On the facts of the present case, the decision in Müller v. Ehlers, 91 U.S. 249, has no application. In that case, on a trial by the court, without a jury, of an action at law, there was a general finding for the plaintiff, and a motion for a new *556 trial. The motion was continued until the next term, when it was overruled, and judgment was entered on the finding. At the latter term, a writ of error, returnable to this court, was sued out, and the term was adjourned without any bill of exceptions having been signed or allowed, or any time having been given, either by consent of the parties or by order of the court, to prepare one. At the next ensuing term, and after the return day of the writ of error, a bill of exceptions was signed and filed by order of the court, as of the day the finding was made, and it did not appear that that had been done with the consent or knowledge of the plaintiff. On these facts, this court held, that the order of the court below, directing the filing of the bill of exceptions as of the date of the finding, was a nullity, on the ground that the parties had, in due course of proceeding, both in law and in fact, been dismissed from the court. That decision has no application to the present case, because the rights of the defendant were saved by the express order of the court, made during the term, and by a sufficient compliance on the part of the defendant with the rules of the Circuit Court, and by what must be held to have been the consent of the plaintiff.

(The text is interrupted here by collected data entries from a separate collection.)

-- ==== Sys2Proof/Laws/Sequencer.lean ====
section
/-! SUPPORT. The steps of the sequencer: what each can answer, said once (spec/44_sequencer.md). -/

namespace Sys2Proof.Machine

/-! Waiting on the radio. -/

/-- The state after a status word has been looked at. -/
def lookedAt (s : State) (rest : List Word) : State :=
  withAnswers s { s.env.answers with status := rest } s.env.free

/-- `wait_status` blocks with nothing to look at, passes over a word outside the mask, or returns. -/
theorem radioWaitStatus_cases (s : State) (mask : Word) :
    (s.env.answers.status = [] ∧ radioWaitStatus s mask = .blocked s) ∨
    ∃ st rest, s.env.answers.status = st :: rest ∧
      ((st &&& mask = 0 ∧ radioWaitStatus s mask = .blocked (lookedAt s rest)) ∨
       (st &&& mask ≠ 0 ∧ radioWaitStatus s mask = .returned st (call (lookedAt s rest) (.waitStatus mask)))) := by
  unfold radioWaitStatus
  cases h : s.env.answers.status with
  | nil => exact .inl ⟨rfl, rfl⟩
  | cons st rest =>
    refine .inr ⟨st, rest, rfl, ?_⟩
    by_cases hm : st &&& mask = 0
    · exact .inl ⟨hm, if_pos hm⟩
    · exact .inr ⟨hm, if_neg hm⟩

theorem radioWaitStatus_return {s : State} {mask st : Word} {rest : List Word}
    (h : s.env.answers.status = st :: rest) (hm : st &&& mask ≠ 0) :
    radioWaitStatus s mask = .returned st (call (lookedAt s rest) (.waitStatus mask)) := by
  unfold radioWaitStatus; rw [h]; exact if_neg hm

/-- The state in which a send wait step goes on after TX_DONE. -/
def txDoneState (s : State) (rest : List Word) : State :=
  bumpSeq (radioClearStatus (call (lookedAt s rest) (.waitStatus txDoneMask)) txDoneMask)

/-- A send wait step blocks, passes over a status word, or goes on. -/
theorem txWait_cases (s : State) (next : State → State) :
    txWait s next = s ∨
    ∃ st rest, s.env.answers.status = st :: rest ∧
      (txWait s next = lookedAt s rest ∨
       (st &&& txDoneMask ≠ 0 ∧ txWait s next = next (txDoneState s rest))) := by
  unfold txWait
  rcases radioWaitStatus_cases s txDoneMask with ⟨-, h⟩ | ⟨st, rest, hs, ⟨-, h⟩ | ⟨hm, h⟩⟩ <;> rw [h]
  · exact .inl rfl
  · exact .inr ⟨st, rest, hs, .inl rfl⟩
  · exact .inr ⟨st, rest, hs, .inr ⟨hm, rfl⟩⟩

/-- The state in which a receive wait step has a status in hand, its bits cleared. -/
def rxStatusState (s : State) (st : Word) (rest : List Word) : State :=
  radioClearStatus (call (lookedAt s rest) (.waitStatus rxMask)) (st &&& rxMask)

/-- A receive wait step blocks, passes over a status word, enters the error, or goes on to the checks. -/
theorem rxWait_cases (m : Msg) (go : State → Except CmdFault State) (s : State) :
    rxWait m go s = s ∨
    ∃ st rest, s.env.answers.status = st :: rest ∧
      (rxWait m go s = lookedAt s rest ∨
       (st &&& rxMask ≠ 0 ∧
        ((∃ k mask, classify st = .bad k mask ∧ rxWait m go s = raiseErr (rxStatusState s st rest) k mask) ∨
         (classify st = .good ∧ rxWait m go s = seqOutcome s (rxGood m go (rxStatusState s st rest)))))) := by
  unfold rxWait
  rcases radioWaitStatus_cases s rxMask with ⟨-, h⟩ | ⟨st, rest, hs, ⟨-, h⟩ | ⟨hm, h⟩⟩ <;> rw [h]
  · exact .inl rfl
  · exact .inr ⟨st, rest, hs, .inl rfl⟩
  · refine .inr ⟨st, rest, hs, .inr ⟨hm, ?_⟩⟩
    cases hc : classify st with
    | good => exact .inr ⟨rfl, by simp [rxStatusState, hc]⟩
    | bad k mask => exact .inl ⟨k, mask, rfl, by simp [rxStatusState, hc]⟩

/-- The checks after a good status: a bad STS, a frame that does not match, or the rest of the step. -/
theorem rxGood_cases (m : Msg) (go : State → Except CmdFault State) (s : State) :
    (stsAccepted (radioReadSts s).1 = false ∧ rxGood m go s = .ok (raiseErr (radioReadSts s).2 .badStsQuality 0)) ∨
    (stsAccepted (radioReadSts s).1 = true ∧ msgExists s.cfg m = false ∧ rxGood m go s = .error .badOperand) ∨
    (stsAccepted (radioReadSts s).1 = true ∧ msgExists s.cfg m = true ∧
      frameMatches m (radioReadFrame (radioReadSts s).2) = false ∧
      rxGood m go s = .ok (raiseErr { radioReadFrame (radioReadSts s).2 with vok := false } .badFrameHeader 0)) ∨
    (stsAccepted (radioReadSts s).1 = true ∧ msgExists s.cfg m = true ∧
      frameMatches m (radioReadFrame (radioReadSts s).2) = true ∧
      rxGood m go s = go { radioReadFrame (radioReadSts s).2 with vok := true }) := by
  unfold rxGood
  cases hq : stsAccepted (radioReadSts s).1
  · exact .inl ⟨rfl, by simp [hq]⟩
  · refine .inr ?_
    cases he : msgExists s.cfg m <;>
      cases hf : frameMatches m (radioReadFrame (radioReadSts s).2) <;>
      simp [hq, validateEffect, needMsg, he, hf, bind, Except.bind, pure, Except.pure]

/-! The rest of each good receive step. -/

/-- Two environments that differ at most in the answers left, the free-value counter and the calls made. -/
def envKept (e f : Env) : Prop := f = { e with answers := f.answers, free := f.free, calls := f.calls }

theorem envKept.trans {e f g : Env} (h : envKept e f) (k : envKept f g) : envKept e g := by
  unfold envKept at *; rw [k, h]

theorem radioWriteTxFrame_kept (s : State) : envKept s.env (radioWriteTxFrame s).env := rfl

theorem readClock_frame (s : State) :
    ∃ k e, readClock s = { s with kRaw := k, env := e } ∧ envKept s.env e := by
  unfold readClock envKept; split <;> exact ⟨_, _, rfl, rfl⟩

theorem readPdoa_frame (s : State) :
    ∃ p e, readPdoa s = { s with pdoaRaw := p, env := e } ∧ envKept s.env e := by
  unfold readPdoa envKept; split <;> exact ⟨_, _, rfl, rfl⟩

/-- Reading the clock offset as a whole: the radio's reading and one call when it is enabled, else 0 and none (R211,
R28). -/
theorem readClock_eq (s : State) :
    ∃ k ans n, readClock s = { s with
      kRaw := k
      env := { s.env with
        answers := ans, free := n
        calls := s.env.calls ++ if s.cfg.clkoffEn then [.readClockOffset] else [] } } ∧
      (s.cfg.clkoffEn = false → k = 0) ∧
      (s.cfg.clkoffEn = true → ∀ x xs, s.env.answers.clockOffset = x :: xs → k = x) ∧
      ans.pdoa = s.env.answers.pdoa := by
  unfold readClock
  cases h : s.cfg.clkoffEn
  · exact ⟨0, s.env.answers, s.env.free, by simp, fun _ => rfl, nofun, rfl⟩
  · refine ⟨(radioReadClockOffset s).1, (radioReadClockOffset s).2.env.answers, (radioReadClockOffset s).2.env.free,
      by simp only [if_true]; rfl, nofun, ?_, rfl⟩
    intro _ x xs hx
    simp [radioReadClockOffset, nextAnswer, hx]

/-- Reading the PDOA as a whole: the radio's reading and one call when it is enabled, else nothing (R211, R221, R29). -/
theorem readPdoa_eq (s : State) :
    ∃ p ans n, readPdoa s = { s with
      pdoaRaw := p
      env := { s.env with
        answers := ans, free := n, calls := s.env.calls ++ if s.cfg.pdoaEn then [.readPdoa] else [] } } ∧
      (s.cfg.pdoaEn = false → p = s.pdoaRaw) ∧
      (s.cfg.pdoaEn = true → ∀ x xs, s.env.answers.pdoa = x :: xs → p = x) := by
  unfold readPdoa
  cases h : s.cfg.pdoaEn
  · exact ⟨s.pdoaRaw, s.env.answers, s.env.free, by simp, fun _ => rfl, nofun⟩
  · refine ⟨(radioReadPdoa s).1, (radioReadPdoa s).2.env.answers, (radioReadPdoa s).2.env.free,
      by simp only [if_true]; rfl, nofun, ?_⟩
    intro _ x xs hx
    simp [radioReadPdoa, nextAnswer, hx]

theorem stampTx_frame (s : State) (r : TsReg) :
    ∃ v e, stampTx s r = { s with ts := s.ts.put r ⟨v, true⟩, env := e } ∧ envKept s.env e :=
  ⟨_, _, rfl, rfl⟩

theorem stampRx_frame (s : State) (r : TsReg) :
    ∃ v e, stampRx s r = { s with ts := s.ts.put r ⟨v, true⟩, env := e } ∧ envKept s.env e :=
  ⟨_, _, rfl, rfl⟩

theorem extractEffect_frame {s t : State} {l : List (TsReg × Nat)} (h : extractEffect s l = .ok t) :
    ∃ f : TsFile, t = { s with ts := f } ∧ (∀ r, (s.ts.get r).valid = true → (f.get r).valid = true) ∧
      ∀ p ∈ l, (f.get p.1).valid = true :=
  ⟨_, (extractEffect_ok h).1, (extractEffect_ok h).2.1, (extractEffect_ok h).2.2⟩

/-- What a good AwaitResponse step leaves (R211). -/
theorem gotResponse_ok {s t : State} (h : gotResponse s = .ok t) :
    ∃ f k p e, t = { s with phase := .compute, ts := f, kRaw := k, pdoaRaw := p, env := e } ∧ envKept s.env e ∧
      ∀ r ∈ [TsReg.pollTx, .pollRx, .respTx, .respRx], (f.get r).valid = true := by
  unfold gotResponse at h
  obtain ⟨v1, e1, h1, k1⟩ := stampTx_frame s .pollTx
  obtain ⟨v2, e2, h2, k2⟩ := stampRx_frame (stampTx s .pollTx) .respRx
  rw [h1] at h2 k2
  rw [h1, h2] at h
  simp only [bind, Except.bind, pure, Except.pure] at h
  split at h
  · cases h
  rename_i u hu
  obtain ⟨f, hf, a1, a2⟩ := extractEffect_frame hu
  obtain ⟨k, e3, h3, k3⟩ := readClock_frame u
  obtain ⟨p, e4, h4, k4⟩ := readPdoa_frame (readClock u)
  rw [h3] at h4 k4
  rw [h3, h4] at h
  subst hf
  refine ⟨f, k, p, e4, (Except.ok.inj h).symm, k1.trans (k2.trans (k3.trans k4)), ?_⟩
  have b1 := a1 .pollTx (by rfl)
  have b2 := a1 .respRx (by rfl)
  have b3 := a2 (.pollRx, 10) (by decide)
  have b4 := a2 (.respTx, 14) (by decide)
  simp only [List.mem_cons, List.not_mem_nil, or_false]
  rintro r (rfl | rfl | rfl | rfl) <;> assumption

/-- What a good AwaitFinal step leaves (R221). -/
theorem gotFinal_ok {s t : State} (h : gotFinal s = .ok t) :
    ∃ f p e, t = { s with phase := .compute, ts := f, pdoaRaw := p, env := e } ∧ envKept s.env e ∧
      (∀ r, (s.ts.get r).valid = true → (f.get r).valid = true) ∧
      ∀ r ∈ [TsReg.pollTx, .respRx, .finalTx, .finalRx], (f.get r).valid = true := by
  unfold gotFinal at h
  obtain ⟨v1, e1, h1, k1⟩ := stampRx_frame s .finalRx
  rw [h1] at h
  simp only [bind, Except.bind, pure, Except.pure] at h
  split at h
  · cases h
  rename_i u hu
  obtain ⟨f, hf, a1, a2⟩ := extractEffect_frame hu
  obtain ⟨p, e4, h4, k4⟩ := readPdoa_frame u
  rw [h4] at h
  subst hf
  refine ⟨f, p, e4, (Except.ok.inj h).symm, k1.trans k4, ?_, ?_⟩
  · intro r hr
    refine a1 r ?_
    show ((s.ts.put .finalRx ⟨v1, true⟩).get r).valid = true
    by_cases hq : r = .finalRx
    · subst hq; simp
    · rw [TsFile.get_put_other _ _ hq]; exact hr
  · have b1 := a1 .finalRx (by rfl)
    have b2 := a2 (.pollTx, 10) (by decide)
    have b3 := a2 (.respRx, 14) (by decide)
    have b4 := a2 (.finalTx, 18) (by decide)
    simp only [List.mem_cons, List.not_mem_nil, or_false]
    rintro r (rfl | rfl | rfl | rfl) <;> assumption

/-- A delayed transmission: accepted, or DelayedTxTooLate (R287). -/
theorem sendDelayed_cases (s : State) (x : Bool) (next : Phase) :
    ∃ e, envKept s.env e ∧
      (sendDelayed s x next = { s with phase := next, env := e } ∨
       sendDelayed s x next = raiseErr { s with env := e } .delayedTxTooLate 0) := by
  unfold sendDelayed
  refine ⟨(radioArmTx s (.delayed s.dlyTime) x).2.env, rfl, ?_⟩
  cases h : (radioArmTx s (.delayed s.dlyTime) x).1 with
  | ok => exact .inl (by simp only [h]; rfl)
  | late => exact .inr (by simp only [h]; rfl)

theorem finalWindow_frame (s : State) : ∃ e, finalWindow s = { s with env := e } ∧ envKept s.env e := by
  unfold finalWindow envKept; split <;> exact ⟨_, rfl, rfl⟩

theorem buildHeader_mem (m : Msg) (s : State) :
    (buildHeader m s).mem = memWrite (memWrite (memWrite s.mem .tx 0 (List.replicate frameBufLen 0)) .tx 0
      (template s.cfg s.mat m)) .tx 2 [s.seq] := by
  unfold buildHeader storeBytes
  with_reducible rfl

theorem buildHeader_mem_wf (m : Msg) (s : State) (hw : s.mem.wf = true) : (buildHeader m s).mem.wf = true := by
  rw [buildHeader_mem]
  exact memWrite_wf (memWrite_wf (memWrite_wf hw _ _ _) _ _ _) _ _ _

/-- The store BUILD leaves is in form. -/
theorem build_mem_wf (m : Msg) (s : State) (hw : s.mem.wf = true) :
    (embedTs (buildHeader m s) (embedded m)).wf = true := by
  have h1 := buildHeader_mem_wf m s hw
  generalize buildHeader m s = u at h1
  generalize embedded m = l
  induction l generalizing u with
  | nil => exact h1
  | cons p rest ih => exact ih _ (memWrite_wf h1 _ _ _)

theorem build_mem_inBuffers (m : Msg) (s : State) (hw : s.mem.wf = true) (hb : s.mem.inBuffers = true) :
    (embedTs (buildHeader m s) (embedded m)).inBuffers = true := by
  have h1 := buildHeader_mem_wf m s hw
  refine (embedTs_fits _ (embedded_fits m) _ h1 ?_).2
  rw [buildHeader_mem]
  have hz : (List.replicate frameBufLen (0 : Byte)).length = 24 := rfl
  have ht : (template s.cfg s.mat m).length = 10 := rfl
  exact memWrite_inBuffers (memWrite_inBuffers (memWrite_inBuffers hb .tx 0 _ (by rw [hz]; decide)) .tx 0 _
    (by rw [ht]; decide)) .tx 2 _ (by simp [Buf.size])

/-- The bytes of the frame BUILD makes, up to the zeros at its end: the header with `SEQ`, then the timestamp
fields (R142). -/
def frameBytes (m : Msg) (s : State) : List Byte :=
  (template s.cfg s.mat m).set 2 s.seq ++ (embedded m).flatMap fun p => encField (tsVal s p.1)

/-- The addresses of TXBUF (R60). -/
theorem Buf.holds_tx (a : Nat) : (Buf.tx.holds a = true) = (384 ≤ a ∧ a < 408) := by
  unfold Buf.holds
  rw [Bool.and_eq_true, decide_eq_true_eq, decide_eq_true_eq]
  rfl

/-- The fields written one after the other, on the byte store alone. -/
theorem embedTs_eq (l : List (TsReg × Nat)) (s : State) :
    embedTs s l = l.foldl (fun m p => memWrite m .tx p.2 (encField (tsVal s p.1))) s.mem := by
  induction l generalizing s with
  | nil => rfl
  | cons p rest ih => exact ih _

/-- Two writes, the second right after the first, are one. -/
theorem memWrite_append (m : Memory) (b : Buf) (off n : Nat) (xs ys : List Byte) (h : n = off + xs.length) :
    memWrite (memWrite m b off xs) b n ys = memWrite m b off (xs ++ ys) := by
  subst h
  unfold memWrite
  rw [← Nat.add_assoc]
  generalize b.base + off = a
  induction xs generalizing m a with
  | nil => rfl
  | cons x xs ih =>
    have := ih (m.write a x) (a + 1)
    simp only [List.length_cons, Memory.writeBytes, List.cons_append]
    rw [← this]
    congr 1
    omega

theorem frameBytes_length (m : Msg) (s : State) : (frameBytes m s).length + 2 = frameLen m := by cases m <;> rfl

In this view of the case, the question whether the term at which the verdict was rendered expired on the 25th of February, being the Saturday next preceding the last Monday of February, or on the 31st of March, being the Saturday next preceding the first Monday of April, is immaterial. The rules of the Circuit Court clearly contemplate proceedings to perfect a bill of exceptions within the times limited by those rules, without reference to the expiration of a term. By § 658 of the Revised Statutes, terms of the Circuit Court are appointed to be held in the Southern District of New York on the first Monday in April and the third Monday in October, "and for the trial of criminal causes and suits in equity" on the last Monday in February. The defendant contends that the October term terminated at the beginning of the February term, and the plaintiff contends that the October term terminated at the beginning of the April term. We do not find it necessary to decide this question.

*557 A writ of mandamus may properly be issued by this court, to compel the judge of an inferior court to settle and sign a bill of exceptions. Ex parte Crane, 5 Pet. 190. Such a writ does not undertake to control the discretion of the judge as to how he shall frame the bill of exceptions, or as to how he shall decide any point arising on its settlement; but it only compels him to settle and sign it in some form.

The writ will issue in the terms of the prayer of the petition, commanding the judge to settle the bill of exceptions tendered by the defendant, according to the truth of the matters which took place before him on the trial of the aforesaid action, and, when so settled, to sign it as of the 10th day of April, 1888, that being the day when the proposed bill and proposed amendments were submitted to him for settlement.